Start of Data section
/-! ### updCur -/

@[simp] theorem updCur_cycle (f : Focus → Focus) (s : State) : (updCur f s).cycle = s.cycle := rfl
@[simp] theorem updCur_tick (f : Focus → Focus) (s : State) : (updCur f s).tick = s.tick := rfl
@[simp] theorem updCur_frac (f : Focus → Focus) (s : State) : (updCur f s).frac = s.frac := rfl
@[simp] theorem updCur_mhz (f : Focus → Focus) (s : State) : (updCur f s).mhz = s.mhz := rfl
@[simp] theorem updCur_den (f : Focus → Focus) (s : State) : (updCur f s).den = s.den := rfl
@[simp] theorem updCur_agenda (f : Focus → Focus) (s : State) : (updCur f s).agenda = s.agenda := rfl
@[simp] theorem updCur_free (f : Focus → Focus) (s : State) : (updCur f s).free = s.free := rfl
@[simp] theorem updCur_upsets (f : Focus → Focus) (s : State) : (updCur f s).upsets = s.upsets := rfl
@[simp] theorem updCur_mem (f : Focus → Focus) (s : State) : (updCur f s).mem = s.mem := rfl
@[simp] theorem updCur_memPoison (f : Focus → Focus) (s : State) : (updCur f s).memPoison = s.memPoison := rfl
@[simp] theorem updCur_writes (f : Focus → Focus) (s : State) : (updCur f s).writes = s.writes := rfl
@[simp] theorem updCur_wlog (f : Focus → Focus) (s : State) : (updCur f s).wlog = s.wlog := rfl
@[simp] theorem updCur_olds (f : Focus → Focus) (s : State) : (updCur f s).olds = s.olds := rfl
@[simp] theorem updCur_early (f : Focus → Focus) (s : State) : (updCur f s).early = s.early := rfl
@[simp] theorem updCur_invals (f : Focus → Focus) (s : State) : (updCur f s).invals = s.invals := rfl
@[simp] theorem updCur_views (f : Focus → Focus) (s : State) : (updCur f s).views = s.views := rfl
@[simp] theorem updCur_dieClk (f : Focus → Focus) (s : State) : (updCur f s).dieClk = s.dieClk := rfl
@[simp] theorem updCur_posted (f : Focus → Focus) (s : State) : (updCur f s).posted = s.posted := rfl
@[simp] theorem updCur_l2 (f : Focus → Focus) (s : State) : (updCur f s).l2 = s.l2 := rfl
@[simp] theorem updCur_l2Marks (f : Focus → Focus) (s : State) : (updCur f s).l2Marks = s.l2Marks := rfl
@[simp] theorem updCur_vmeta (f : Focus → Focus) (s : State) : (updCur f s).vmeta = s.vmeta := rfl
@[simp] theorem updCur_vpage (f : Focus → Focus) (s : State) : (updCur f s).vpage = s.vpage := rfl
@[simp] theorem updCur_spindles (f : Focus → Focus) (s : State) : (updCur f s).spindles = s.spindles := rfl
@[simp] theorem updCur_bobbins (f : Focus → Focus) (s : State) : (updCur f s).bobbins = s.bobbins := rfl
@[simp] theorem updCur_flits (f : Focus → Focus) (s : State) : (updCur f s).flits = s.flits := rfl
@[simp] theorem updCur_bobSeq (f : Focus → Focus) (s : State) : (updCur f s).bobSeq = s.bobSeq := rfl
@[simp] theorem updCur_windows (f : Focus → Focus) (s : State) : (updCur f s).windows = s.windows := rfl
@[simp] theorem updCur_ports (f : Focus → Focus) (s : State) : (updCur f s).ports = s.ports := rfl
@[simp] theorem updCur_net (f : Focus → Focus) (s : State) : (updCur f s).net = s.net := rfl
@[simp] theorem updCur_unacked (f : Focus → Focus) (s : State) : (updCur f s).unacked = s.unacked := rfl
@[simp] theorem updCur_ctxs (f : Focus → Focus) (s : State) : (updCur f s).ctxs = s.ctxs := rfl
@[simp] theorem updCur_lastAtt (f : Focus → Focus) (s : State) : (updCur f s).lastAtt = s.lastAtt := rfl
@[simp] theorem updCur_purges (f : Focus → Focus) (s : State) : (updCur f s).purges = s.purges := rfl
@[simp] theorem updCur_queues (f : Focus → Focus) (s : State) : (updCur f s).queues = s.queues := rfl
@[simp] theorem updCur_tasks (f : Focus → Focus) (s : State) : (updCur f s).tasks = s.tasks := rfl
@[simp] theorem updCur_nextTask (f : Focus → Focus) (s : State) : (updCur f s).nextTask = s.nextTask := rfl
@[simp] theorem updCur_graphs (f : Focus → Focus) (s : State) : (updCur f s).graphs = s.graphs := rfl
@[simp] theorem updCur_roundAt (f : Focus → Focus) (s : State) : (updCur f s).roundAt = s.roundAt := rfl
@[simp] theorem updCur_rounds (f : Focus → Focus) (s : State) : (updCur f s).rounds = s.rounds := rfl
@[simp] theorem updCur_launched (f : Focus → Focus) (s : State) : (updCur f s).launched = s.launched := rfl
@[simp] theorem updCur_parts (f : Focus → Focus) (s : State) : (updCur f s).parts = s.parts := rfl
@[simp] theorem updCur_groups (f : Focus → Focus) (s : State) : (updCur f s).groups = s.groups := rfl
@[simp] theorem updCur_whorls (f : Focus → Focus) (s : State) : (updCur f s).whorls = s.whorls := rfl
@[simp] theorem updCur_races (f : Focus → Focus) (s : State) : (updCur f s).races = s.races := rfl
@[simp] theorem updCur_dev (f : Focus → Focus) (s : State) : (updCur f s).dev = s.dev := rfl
End of Data section
Instructions for the task – Your reply is to repeat, unchanged, the lines above running from the one with "s.dieClk := rfl" up to and including the one with "s.purges := rfl".

Answer box –
@[simp] theorem updCur_dieClk (f : Focus → Focus) (s : State) : (updCur f s).dieClk = s.dieClk := rfl
@[simp] theorem updCur_posted (f : Focus → Focus) (s : State) : (updCur f s).posted = s.posted := rfl
@[simp] theorem updCur_l2 (f : Focus → Focus) (s : State) : (updCur f s).l2 = s.l2 := rfl
@[simp] theorem updCur_l2Marks (f : Focus → Focus) (s : State) : (updCur f s).l2Marks = s.l2Marks := rfl
@[simp] theorem updCur_vmeta (f : Focus → Focus) (s : State) : (updCur f s).vmeta = s.vmeta := rfl
@[simp] theorem updCur_vpage (f : Focus → Focus) (s : State) : (updCur f s).vpage = s.vpage := rfl
@[simp] theorem updCur_spindles (f : Focus → Focus) (s : State) : (updCur f s).spindles = s.spindles := rfl
@[simp] theorem updCur_bobbins (f : Focus → Focus) (s : State) : (updCur f s).bobbins = s.bobbins := rfl
@[simp] theorem updCur_flits (f : Focus → Focus) (s : State) : (updCur f s).flits = s.flits := rfl
@[simp] theorem updCur_bobSeq (f : Focus → Focus) (s : State) : (updCur f s).bobSeq = s.bobSeq := rfl
@[simp] theorem updCur_windows (f : Focus → Focus) (s : State) : (updCur f s).windows = s.windows := rfl
@[simp] theorem updCur_ports (f : Focus → Focus) (s : State) : (updCur f s).ports = s.ports := rfl
@[simp] theorem updCur_net (f : Focus → Focus) (s : State) : (updCur f s).net = s.net := rfl
@[simp] theorem updCur_unacked (f : Focus → Focus) (s : State) : (updCur f s).unacked = s.unacked := rfl
@[simp] theorem updCur_ctxs (f : Focus → Focus) (s : State) : (updCur f s).ctxs = s.ctxs := rfl
@[simp] theorem updCur_lastAtt (f : Focus → Focus) (s : State) : (updCur f s).lastAtt = s.lastAtt := rfl
@[simp] theorem updCur_purges (f : Focus → Focus) (s : State) : (updCur f s).purges = s.purges := rfl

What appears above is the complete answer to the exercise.